= EXERCISE =
Each line below with the word "piEnc" needs to be copied.

Top of THE DATA

-- ==== Sys2Proof/Machine/Special.lean ====
section
/-! DEFINITION. The special functions of R287, rounded correctly from enclosures of their exact values.

An enclosure is a pair of integers lo ≤ 2^900 f(x) ≤ hi. Where both ends round to one pattern, that is the pattern of f(x).
Every rounding boundary of every format is a multiple of 2^-151 (R82), so a result that is known to lie strictly between two
neighbouring multiples of 2^-151 may be replaced by any number between them: the *surrogates* 2^-160 away from a limit. -/

namespace Sys2Proof.Machine

/-- Fraction bits of an enclosure. -/
def encBits : Nat := 900

/-- An enclosure, scaled by 2^encBits. -/
structure Enc where
  lo : Int
  hi : Int
  deriving DecidableEq, Repr

def encOne : Int := ((2 ^ encBits : Nat) : Int)
def encRat (neg : Bool) (n d : Nat) : Enc :=
  let q : Int := ((n * 2 ^ encBits / d : Nat) : Int)
  let q1 : Int := q + (if n * 2 ^ encBits % d = 0 then 0 else 1)
  if neg then ⟨-q1, -q⟩ else ⟨q, q1⟩
def encAdd (a b : Enc) : Enc := ⟨a.lo + b.lo, a.hi + b.hi⟩
def encNeg (a : Enc) : Enc := ⟨-a.hi, -a.lo⟩
def encSub (a b : Enc) : Enc := encAdd a (encNeg b)
def floorDiv (a b : Int) : Int := Int.fdiv a b
def ceilDiv (a b : Int) : Int := -(Int.fdiv (-a) b)
/-- Product of two enclosures. -/
def encMul (a b : Enc) : Enc :=
  let p1 := a.lo * b.lo
  let p2 := a.lo * b.hi
  let p3 := a.hi * b.lo
  let p4 := a.hi * b.hi
  ⟨floorDiv (min (min p1 p2) (min p3 p4)) encOne, ceilDiv (max (max p1 p2) (max p3 p4)) encOne⟩
/-- Quotient by an enclosure whose lower end is above 0. -/
def encDivPos (a b : Enc) : Enc :=
  ⟨floorDiv (a.lo * encOne) (if a.lo < 0 then b.lo else b.hi), ceilDiv (a.hi * encOne) (if a.hi < 0 then b.hi else b.lo)⟩
def encSqrt (a : Enc) : Enc :=
  ⟨(isqrt (a.lo * encOne).toNat : Nat), (isqrt (a.hi * encOne).toNat + 1 : Nat)⟩

/-- Σ of terms t, t·n/(d·k), … for k = first, first + step, …: each term times n/(d·k). Lower and upper sums with outward
rounding; the remainder after the last term is at most that term, as every later ratio is at most one half. -/
def seriesLoop (fuel : Nat) (n d step k : Nat) (tlo thi slo shi : Nat) : Nat × Nat :=
  match fuel with
  | 0 => (slo, shi + 2 * thi + 2)
  | f + 1 =>
    if thi = 0 then (slo, shi + 2) else
    let tlo' := tlo * n / (d * k)
    let thi' := thi * n / (d * k) + 1
    if thi' ≤ 1 then (slo, shi + 4) else
    seriesLoop f n d step (k + step) tlo' thi' (slo + tlo') (shi + thi')

/-- e^(n/d) for 0 ≤ n/d ≤ 1/2. -/
def expSmall (n d : Nat) : Enc :=
  let one := 2 ^ encBits
  let r := seriesLoop 400 n d 1 1 one one one one
  ⟨(r.1 : Nat), (r.2 : Nat)⟩

def squareTimes (k : Nat) (a : Enc) : Enc :=
  match k with
  | 0 => a
  | j + 1 => squareTimes j (encMul a a)

/-- e^x for a rational |x| at most 300: 10 halvings, then 10 squarings. -/
def expRat (neg : Bool) (n d : Nat) : Enc :=
  let e := squareTimes 10 (expSmall n (d * 1024))
  if neg then encDivPos ⟨encOne, encOne⟩ e else e

/-- Σ z^(2i+1)/(2i+1) for 0 ≤ z < 1/2: atanh z, or with alternating signs atan z. -/
def atanLoop (fuel : Nat) (alt : Bool) (zz : Enc) (p : Enc) (k : Nat) (minus : Bool) (s : Enc) : Enc :=
  match fuel with
  | 0 => ⟨s.lo - p.hi * 2 - 2, s.hi + p.hi * 2 + 2⟩
  | f + 1 =>
    let t : Enc := ⟨floorDiv p.lo k, ceilDiv p.hi k⟩
    let s' := if minus then encSub s t else encAdd s t
    if p.hi ≤ 2 then ⟨s'.lo - 8, s'.hi + 8⟩ else
    atanLoop f alt zz (encMul p zz) (k + 2) (if alt then !minus else false) s'

def atanhEnc (z : Enc) : Enc := atanLoop 500 false (encMul z z) z 1 false ⟨0, 0⟩
def atanRecip (m : Nat) : Enc :=
  let z := encRat false 1 m
  atanLoop 500 true (encMul z z) z 1 false ⟨0, 0⟩
def scaleEnc (k : Int) (a : Enc) : Enc := if 0 ≤ k then ⟨k * a.lo, k * a.hi⟩ else ⟨k * a.hi, k * a.lo⟩

/-- ln 2 and π (Machin). -/
def ln2Enc : Enc := scaleEnc 2 (atanhEnc (encRat false 1 3))
def piEnc : Enc := encSub (scaleEnc 16 (atanRecip 5)) (scaleEnc 4 (atanRecip 239))

/-- ln v for an enclosure v above 0: v = 2^e u with u near [1, 2), ln u = 2 atanh ((u - 1)/(u + 1)). -/
def lnEnc (v : Enc) : Enc :=
  let e : Int := (Nat.log2 v.lo.toNat : Int) - (encBits : Int)
  let u : Enc := if 0 ≤ e then ⟨floorDiv v.lo ((2 ^ e.toNat : Nat) : Int), ceilDiv v.hi ((2 ^ e.toNat : Nat) : Int)⟩
    else ⟨v.lo * ((2 ^ (-e).toNat : Nat) : Int), v.hi * ((2 ^ (-e).toNat : Nat) : Int)⟩
  let one : Enc := ⟨encOne, encOne⟩
  let z := encDivPos (encSub u one) (encAdd u one)
  encAdd (scaleEnc e ln2Enc) (scaleEnc 2 (atanhEnc z))

/-- Σ x^(2i+1) c^i / (2i+1)!! for x > 0, times e^(-x²·c/2): with c = 2 the sum of erf x, with c = 1 that of erf (x/√2). -/
def erfSum (n d c : Nat) : Enc :=
  let x := encRat false n d
  let x0 := x.lo.toNat
  let x1 := x.hi.toNat
  let r := seriesLoop 3000 (c * n * n) (d * d) 2 3 x0 x1 x0 x1
  encMul (expRat true (n * n * c) (2 * d * d)) ⟨(r.1 : Nat), (r.2 : Nat)⟩

/-- erf (n/d), and erf (n/d/√2), for 0 < n/d ≤ 16. -/
def erfEnc (n d : Nat) : Enc := encMul (encDivPos (encRat false 2 1) (encSqrt piEnc)) (erfSum n d 2)
def erfRootHalfEnc (n d : Nat) : Enc := encMul (encSqrt (encDivPos (encRat false 2 1) piEnc)) (erfSum n d 1)

/-- What is known of f(x): an exact number, or an enclosure. -/
inductive Known where
  | exact (x : XVal)
  | within (e : Enc)
  deriving DecidableEq, Repr

/-- n / d plus or minus 2^-160: a surrogate. -/
def nudge (neg : Bool) (n d : Nat) (up : Bool) : XVal :=
  .fin neg (if up then n * 2 ^ 160 + d else n * 2 ^ 160 - d) (d * 2 ^ 160)

/-- n/d ≥ k, and n/d < 2^-k. -/
def atLeast (n d k : Nat) : Bool := decide (k * d ≤ n)
def belowPow (n d k : Nat) : Bool := decide (n * 2 ^ k < d)

/-- 2^x. -/
def exp2Known (x : XVal) : Known :=
  match x with
  | .nan => .exact .nan
  | .inf neg => .exact (if neg then .fin false 0 1 else .inf false)
  | .fin neg n d =>
    if n % d = 0 then .exact (xScale (.fin false 1 1) (if neg then -((n / d : Nat) : Int) else ((n / d : Nat) : Int)))
    else if atLeast n d 200 then .exact (if neg then .fin false 1 (2 ^ 160) else .fin false (2 ^ 2000) 1)
    else
      let f := n % d
      let one := 2 ^ encBits
      let lo := seriesLoop 400 (floorDiv (ln2Enc.lo * f) (d * 1024)).toNat one 1 1 one one one one
      let hi := seriesLoop 400 (ceilDiv (ln2Enc.hi * f) (d * 1024)).toNat one 1 1 one one one one
      let e0 := squareTimes 10 ⟨(lo.1 : Nat), (hi.2 : Nat)⟩
      let e := encMul e0 (encRat false (2 ^ (n / d)) 1)
      .within (if neg then encDivPos ⟨encOne, encOne⟩ e else e)

/-- Whether n/d is a power of two, and its exponent. -/
def exactLog2 (n d : Nat) : Option Int :=
  let e := floorLog2 n d
  if (if 0 ≤ e then n = d * 2 ^ e.toNat else n * 2 ^ (-e).toNat = d) then some e else none

/-- log2 x. -/
def log2Known (x : XVal) : Known :=
  match x with
  | .nan => .exact .nan
  | .inf neg => .exact (if neg then .nan else .inf false)
  | .fin neg n d =>
    if n = 0 then .exact (.inf true)
    else if neg then .exact .nan
    else match exactLog2 n d with
      | some e => .exact (xOfInt e)
      | none =>
        let a := lnEnc (encRat false n d)
        .within (encDivPos a ln2Enc)

/-- tanh x. -/
def tanhKnown (x : XVal) : Known :=
  match x with
  | .nan => .exact .nan
  | .inf neg => .exact (.fin neg 1 1)
  | .fin neg n d =>
    if n = 0 then .exact (.fin neg 0 1)
    else if atLeast n d 64 then .exact (nudge neg 1 1 false)
    else if belowPow n d 60 then .exact (nudge neg n d false)
    else
      let e := expRat false (2 * n) d
      let one : Enc := ⟨encOne, encOne⟩
      let t := encDivPos (encSub e one) (encAdd e one)
      .within (if neg then encNeg t else t)

/-- 1 / (1 + e^-x) as an enclosure, for |x| at most 128. -/
def sigmEnc (neg : Bool) (n d : Nat) : Enc :=
  let one : Enc := ⟨encOne, encOne⟩
  encDivPos one (encAdd one (expRat (!neg) n d))

def sigmKnown (x : XVal) : Known :=
  match x with
  | .nan => .exact .nan
  | .inf neg => .exact (if neg then .fin false 0 1 else .fin false 1 1)
  | .fin neg n d =>
    if n = 0 then .exact (.fin false 1 2)
    else if atLeast n d 128 then .exact (if neg then .fin false 1 (2 ^ 160) else nudge false 1 1 false)
    else .within (sigmEnc neg n d)

/-- x (1 + erf (x/√2)) / 2. -/
def geluKnown (x : XVal) : Known :=
  match x with
  | .nan => .exact .nan
  | .inf neg => .exact (if neg then .fin true 0 1 else .inf false)
  | .fin neg n d =>
    if n = 0 then .exact (.fin neg 0 1)
    else if atLeast n d 16 then .exact (if neg then .fin true 1 (2 ^ 160) else nudge false n d false)
    else if belowPow n d 80 then .exact (nudge neg n (2 * d) (!neg))
    else
      let one : Enc := ⟨encOne, encOne⟩
      let e := erfRootHalfEnc n d
      .within (encMul (encRat neg n (2 * d)) (if neg then encSub one e else encAdd one e))

/-- x / (1 + e^-x). -/
def siluKnown (x : XVal) : Known :=
  match x with
  | .nan => .exact .nan
  | .inf neg => .exact (if neg then .fin true 0 1 else .inf false)
  | .fin neg n d =>
    if n = 0 then .exact (.fin neg 0 1)
    else if atLeast n d 128 then .exact (if neg then .fin true 1 (2 ^ 160) else nudge false n d false)
    else if belowPow n d 80 then .exact (nudge neg n (2 * d) (!neg))
    else .within (encMul (encRat neg n d) (sigmEnc neg n d))

/-- erf x. -/
def erfKnown (x : XVal) : Known :=
  match x with
  | .nan => .exact .nan
  | .inf neg => .exact (.fin neg 1 1)
  | .fin neg n d =>
    if n = 0 then .exact (.fin neg 0 1)
    else if atLeast n d 16 then .exact (nudge neg 1 1 false)
    else .within (if neg then encNeg (erfEnc n d) else erfEnc n d)

/-- ln (1 + e^x). -/
def softpKnown (x : XVal) : Known :=
  match x with
  | .nan => .exact .nan
  | .inf neg => .exact (if neg then .fin false 0 1 else .inf false)
  | .fin neg n d =>
    if n = 0 then .within ln2Enc
    else if atLeast n d 128 then .exact (if neg then .fin false 1 (2 ^ 160) else nudge false n d true)
    else .within (lnEnc (encAdd ⟨encOne, encOne⟩ (expRat neg n d)))

/-- The special function of an opcode, 0x40 to 0x47. -/
def specialKnown (op : Nat) (x : XVal) : Option Known :=
  match op with
  | 0x40 => some (exp2Known x)
  | 0x41 => some (log2Known x)
  | 0x42 => some (tanhKnown x)
  | 0x43 => some (sigmKnown x)
  | 0x44 => some (geluKnown x)
  | 0x45 => some (siluKnown x)
  | 0x46 => some (erfKnown x)
  | 0x47 => some (softpKnown x)
  | _ => none

/-- An end of an enclosure as an exact number; an end at 0 stands for a number strictly between 0 and 2^-151. -/
def encEnd (x : Int) : XVal :=
  if x = 0 then .fin false 1 (2 ^ 160) else .fin (decide (x < 0)) x.natAbs (2 ^ encBits)

/-- rnd(f(x), fmt, mode) with the saturate setting (R287). -/
def specialOps (op : Nat) (f : Fmt) (code : Nat) (mode : Rnd) (mcode : Nat) (sat : Bool) (a : Nat) : Option Nat :=
  match specialKnown op (floatVal f a) with
  | none => none
  | some (.exact x) => some (rnd f mode sat x)
  | some (.within e) =>
    let l := rnd f mode sat (encEnd e.lo)
    let h := rnd f mode sat (encEnd e.hi)
    some (if l = h then l else Config.specialFallback op code mcode a % 2 ^ fmtWidth f)

end Sys2Proof.Machine
end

Bottom of THE DATA

= EXPECTED ANSWER =
def piEnc : Enc := encSub (scaleEnc 16 (atanRecip 5)) (scaleEnc 4 (atanRecip 239))
def erfEnc (n d : Nat) : Enc := encMul (encDivPos (encRat false 2 1) (encSqrt piEnc)) (erfSum n d 2)
def erfRootHalfEnc (n d : Nat) : Enc := encMul (encSqrt (encDivPos (encRat false 2 1) piEnc)) (erfSum n d 1)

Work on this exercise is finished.